** Extracted records **

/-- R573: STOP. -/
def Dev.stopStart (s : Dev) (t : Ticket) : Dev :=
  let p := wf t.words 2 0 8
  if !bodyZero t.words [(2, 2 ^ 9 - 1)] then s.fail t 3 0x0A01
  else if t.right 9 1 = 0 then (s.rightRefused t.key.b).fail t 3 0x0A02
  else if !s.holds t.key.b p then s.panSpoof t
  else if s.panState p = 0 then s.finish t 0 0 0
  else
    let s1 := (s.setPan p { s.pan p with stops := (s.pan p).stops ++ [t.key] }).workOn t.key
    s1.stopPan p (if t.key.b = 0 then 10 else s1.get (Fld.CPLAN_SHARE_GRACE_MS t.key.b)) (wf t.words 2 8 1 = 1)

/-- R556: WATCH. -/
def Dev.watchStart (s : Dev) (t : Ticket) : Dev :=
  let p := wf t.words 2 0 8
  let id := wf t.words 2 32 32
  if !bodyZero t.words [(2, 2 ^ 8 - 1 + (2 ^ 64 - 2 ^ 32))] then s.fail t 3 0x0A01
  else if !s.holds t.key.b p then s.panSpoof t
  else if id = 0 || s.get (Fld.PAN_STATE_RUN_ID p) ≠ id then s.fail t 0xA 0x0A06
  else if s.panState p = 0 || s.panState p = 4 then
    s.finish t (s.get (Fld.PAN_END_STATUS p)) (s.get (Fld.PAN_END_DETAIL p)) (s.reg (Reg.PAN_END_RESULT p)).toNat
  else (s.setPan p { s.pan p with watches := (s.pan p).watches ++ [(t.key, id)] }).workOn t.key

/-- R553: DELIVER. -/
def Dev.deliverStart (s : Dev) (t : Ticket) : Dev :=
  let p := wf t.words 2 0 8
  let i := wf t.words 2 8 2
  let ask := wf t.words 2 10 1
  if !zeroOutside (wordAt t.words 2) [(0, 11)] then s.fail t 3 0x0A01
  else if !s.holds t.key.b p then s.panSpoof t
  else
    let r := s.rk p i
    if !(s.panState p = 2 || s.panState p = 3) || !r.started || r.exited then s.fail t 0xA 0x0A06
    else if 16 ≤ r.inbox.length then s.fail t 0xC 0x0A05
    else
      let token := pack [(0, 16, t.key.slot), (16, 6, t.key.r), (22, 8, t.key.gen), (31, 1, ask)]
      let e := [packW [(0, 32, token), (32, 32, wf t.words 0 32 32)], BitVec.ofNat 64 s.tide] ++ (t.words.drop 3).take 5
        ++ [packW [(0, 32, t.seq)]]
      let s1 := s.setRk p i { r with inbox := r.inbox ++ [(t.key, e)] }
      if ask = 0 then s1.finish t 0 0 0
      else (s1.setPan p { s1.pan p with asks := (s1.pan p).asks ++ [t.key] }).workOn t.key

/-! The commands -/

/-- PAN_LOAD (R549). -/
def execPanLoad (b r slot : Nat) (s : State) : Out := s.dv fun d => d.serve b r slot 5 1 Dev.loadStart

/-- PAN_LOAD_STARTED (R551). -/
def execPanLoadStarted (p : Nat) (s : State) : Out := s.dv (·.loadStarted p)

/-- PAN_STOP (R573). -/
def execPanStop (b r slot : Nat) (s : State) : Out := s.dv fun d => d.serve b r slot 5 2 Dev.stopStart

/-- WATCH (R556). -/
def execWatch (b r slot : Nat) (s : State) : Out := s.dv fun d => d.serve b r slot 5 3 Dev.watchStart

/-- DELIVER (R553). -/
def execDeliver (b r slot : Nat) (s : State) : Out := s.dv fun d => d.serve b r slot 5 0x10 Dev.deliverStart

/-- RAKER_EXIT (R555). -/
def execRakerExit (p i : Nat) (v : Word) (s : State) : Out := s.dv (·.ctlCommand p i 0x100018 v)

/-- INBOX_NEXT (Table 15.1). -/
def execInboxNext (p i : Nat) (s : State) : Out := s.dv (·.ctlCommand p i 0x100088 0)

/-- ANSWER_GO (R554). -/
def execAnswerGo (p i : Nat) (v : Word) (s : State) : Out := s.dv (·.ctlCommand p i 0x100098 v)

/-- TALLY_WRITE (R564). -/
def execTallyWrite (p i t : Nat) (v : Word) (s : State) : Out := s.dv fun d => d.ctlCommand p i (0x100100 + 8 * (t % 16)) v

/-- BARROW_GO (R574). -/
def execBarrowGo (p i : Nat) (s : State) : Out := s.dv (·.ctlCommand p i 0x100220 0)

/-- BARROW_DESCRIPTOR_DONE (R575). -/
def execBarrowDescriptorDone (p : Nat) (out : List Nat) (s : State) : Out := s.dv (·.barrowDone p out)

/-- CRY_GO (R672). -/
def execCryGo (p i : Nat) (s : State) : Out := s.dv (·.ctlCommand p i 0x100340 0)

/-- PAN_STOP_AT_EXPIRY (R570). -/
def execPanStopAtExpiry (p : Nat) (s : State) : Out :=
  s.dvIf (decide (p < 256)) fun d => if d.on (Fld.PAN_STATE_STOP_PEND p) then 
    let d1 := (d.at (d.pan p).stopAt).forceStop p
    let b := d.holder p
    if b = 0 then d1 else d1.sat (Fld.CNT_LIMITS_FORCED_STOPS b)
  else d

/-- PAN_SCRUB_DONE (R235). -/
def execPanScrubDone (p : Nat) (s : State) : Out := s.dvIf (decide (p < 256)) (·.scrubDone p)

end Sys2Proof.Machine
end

** Task requirements **
Retype exactly, and only, the lines above from the one where "if ask = 0 then s1.finish t 0 0 0" occurs up to and including the one where "def execTallyWrite (p" occurs.

** Your solution **
      if ask = 0 then s1.finish t 0 0 0
      else (s1.setPan p { s1.pan p with asks := (s1.pan p).asks ++ [t.key] }).workOn t.key

/-! The commands -/

/-- PAN_LOAD (R549). -/
def execPanLoad (b r slot : Nat) (s : State) : Out := s.dv fun d => d.serve b r slot 5 1 Dev.loadStart

/-- PAN_LOAD_STARTED (R551). -/
def execPanLoadStarted (p : Nat) (s : State) : Out := s.dv (·.loadStarted p)

/-- PAN_STOP (R573). -/
def execPanStop (b r slot : Nat) (s : State) : Out := s.dv fun d => d.serve b r slot 5 2 Dev.stopStart

/-- WATCH (R556). -/
def execWatch (b r slot : Nat) (s : State) : Out := s.dv fun d => d.serve b r slot 5 3 Dev.watchStart

/-- DELIVER (R553). -/
def execDeliver (b r slot : Nat) (s : State) : Out := s.dv fun d => d.serve b r slot 5 0x10 Dev.deliverStart

/-- RAKER_EXIT (R555). -/
def execRakerExit (p i : Nat) (v : Word) (s : State) : Out := s.dv (·.ctlCommand p i 0x100018 v)

/-- INBOX_NEXT (Table 15.1). -/
def execInboxNext (p i : Nat) (s : State) : Out := s.dv (·.ctlCommand p i 0x100088 0)

/-- ANSWER_GO (R554). -/
def execAnswerGo (p i : Nat) (v : Word) (s : State) : Out := s.dv (·.ctlCommand p i 0x100098 v)

/-- TALLY_WRITE (R564). -/
def execTallyWrite (p i t : Nat) (v : Word) (s : State) : Out := s.dv fun d => d.ctlCommand p i (0x100100 + 8 * (t % 16)) v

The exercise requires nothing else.